After a trip to Vermilion Lakes with his 70-200mm lens, Nordbye found a new way to photograph the iconic Rockies.

“From then on, I just became more and more drawn to the more detailed, intimate nuances of the Rockies,” said Nordbye.

Nordbye’s images strip the landscapes from their colour leaving a simple scene that focus on lines, textures and light.

“I took, of all things, a portrait black and white workshops several years ago, and became inspired to come away and try that in my landscape photography,” said Nordbye. “Over time, I just grew to loving tones and challenging myself to find stories and compositions that rely on other things than colour.”

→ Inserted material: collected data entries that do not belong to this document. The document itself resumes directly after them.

/-- A read of data position `p` of locker `l` at the copy that starts at `at0` (its place for a position). -/
def State.lockerRd (s : State) (l p : Nat) (place : Nat → Loc) (use : TileUse) (pass : Bool) : TileRd :=
  let e := (s.lkr l).e
  let sh := shapeOf e.fmt
  { use := use, tile := .locker l p, loc := place p, own := some (s.ownerWord l, posWord e.fmt p), fmt := e.fmt
    comp := (groupOf e.fmt e.len p).map fun g => (place g.2, g.2, p % (sh.g + 1) * sh.sub, sh.sub)
    anyEp := false, pass := pass, phase := 0 }

/-! ## Table: Tile read checks -/

/-- Why a tile fails a check of steps 1 to 6. -/
inductive TileBad where
  | ue | mac | illegal | mismatch | codec
  deriving DecidableEq, Repr

/-- Stored payload bytes of a tile (R376). -/
def storedLen (h : Hdr) : Nat :=
  if h.cmp then min 32768 (roundUp h.cmpLen 256)
  else if h.kind = 1 then 32768
  else if (shapeOf h.fmt).pay = 0 then 32768 else (shapeOf h.fmt).pay

/-- Steps 1 to 5 on a tile of KIND `kind`; `hdr` and `stored` are absent when the read was poisoned. -/
def State.checkTile (s : State) (loc : Loc) (anyEp : Bool) (kind fmt : Nat) (own : Option (Nat × Nat))
    (hdr stored : Option Bytes) : Option TileBad :=
  match hdr with
  | none => some .ue
  | some hb =>
    let h := Hdr.read hb
    let ep := if anyEp then h.epoch else loc.epoch
    match stored with
    | none => some .ue
    | some st =>
      if !hcrcOk hb then some .ue
      else if loc.tier ≠ 0 ∧ h.mac ≠ tileMac s.sec.km loc.tier loc.pay ep hb st then some .mac
      else if !h.codesOk then some .illegal
      else match own with
        | none => none
        | some (o, p) =>
          if h.fmt ≠ fmt ∨ h.kind ≠ kind ∨ h.owner ≠ o ∨ h.pos ≠ p ∨ h.epoch ≠ ep then some .mismatch else none

/-- A stored payload in plain. -/
def State.plainOf (s : State) (loc : Loc) (ep : Nat) (stored : Bytes) : Bytes :=
  if loc.tier = 0 then stored else xtsLoad s.sec.k1 s.sec.k2 loc.tier loc.pay ep stored

/-- PIECE, PART and TILE of MKR_ERR. -/
def mkrErr (piece part tile : Nat) : Nat := at_ 24 piece + at_ 21 part + tile % 65536

/-- The failure of a check logged in the unit that reads the tile: the directory for a locker's tile, the Marker for its
state, the stream engine for the windows (log 20). The companion's position stands for the tile's when `comp`. -/
def State.logTileBad (s : State) (rd : TileRd) (b : TileBad) (comp : Bool) : State :=
  let tier := rd.loc.tier
  let low : Nat := match rd.tile with
    | .locker l p => lkrErr l tier (if comp then (rd.comp.map fun c => c.2.1).getD p else p)
    | .window _ _ => (match rd.use with | .stream c _ => at_ 32 c | _ => 0)
    | .state_ piece part tile => mkrErr piece part tile
    | .record slot => mkrErr 0x3FFFF 6 slot
    | .stage run tile => mkrErr (((s.mkr.runs.find? (·.id == run)).map StageRun.piece).getD 0) 7 tile
  let (ue, bad) : Ev × Ev := match rd.tile with
    | .locker _ _ => (evLkrTierUe, ⟨4, 0x0503, none⟩)
    | .window _ _ => (evStmTierUe, ⟨9, 0x0503, none⟩)
    | _ => (evMkrTierUe, evMkrTierUe)
  match b with
  | .ue => s.logEv ue low
  | .mac =>
    let a := if comp then (rd.comp.map fun c => c.1.pay).getD rd.loc.pay else rd.loc.pay
    ((s.logEv ue low).logEv evSecMac (at_ 18 tier)).setReg aSecErrAddr (word a)
  | .illegal => s.logEv bad low
  | .mismatch => (match rd.tile with
    | .locker _ _ => s.logEv evLkrHeader low
    | _ => s.logEv ue low)
  | .codec => (match rd.tile with
    | .locker _ _ | .window _ _ => s
    | _ => s.logEv ue low)

/-- A tile that failed. -/
def TileGot.failed : TileGot := { ok := false, hdr := [], scales := [], pay := [], coded := false }

/-- The scale bytes kept beside a slot of a weight window. -/
def State.slotScales (s : State) : RTile → Bytes
  | .window t1 slot => Tab.get s.sec.winScales (2 * slot + b2n t1)
  | _ => []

In the other half of the exhibit, Jenks’ photographs are a juxtaposition to Nordbye’s with vibrant pops of yellows and blues.

“I'm drawn to colours, I like bright blues and yellows,” said Jenks. “I actually do a little bit of black and white but not as much, it's not what my main focus is.”

When Jenks is trekking in the mountains, she keeps a keen eye for interesting lines and textures.

“If you look at a lot of my things you’ll see, not every one of them but quite a few of them, you’ll see some diagonal lines,” said Jenks while pointing to her photos.

Nordbye, while has a similar approach, looks for “natures sculptures” made by the elements, as well as light and shadows, and textures.

“I spend a lot of time in the snow and ice,” he said. “Often I’m drawn to what I describe as natures sculptures, that are these creations of nature through wind, rain, sun, snow, ice, [which] can sculpt these beautiful or amazing structures.”

The pair are feeling grateful to exhibit their work at artsPlace as Jenks says not many galleries consider photography to be art.

“We found that a lot of galleries don’t consider photography to be art,” she said. “It’s really nice to find it the gallery but that celebrates all kinds of art, including photography.”

Jenks and Nordbye met through multiple photography workshops where they were asked to start hiking with another Canmore photographer, Amy Liu.

Since then, the three photogs, alongside others, have been marching through the landscapes capturing their own take of the photogenic scenes. Jenks, Nordbye and Liu recently were exhibited together early in the year in the Three Sisters Gallery at Elevation Place for the Exposure Photography Festival.

“I just love to print and so anytime to exhibit is awesome, but then to exhibit with a great friend who shares a similar interest in adventuring, and a similar interest in photography is that much better,” said Nordbye.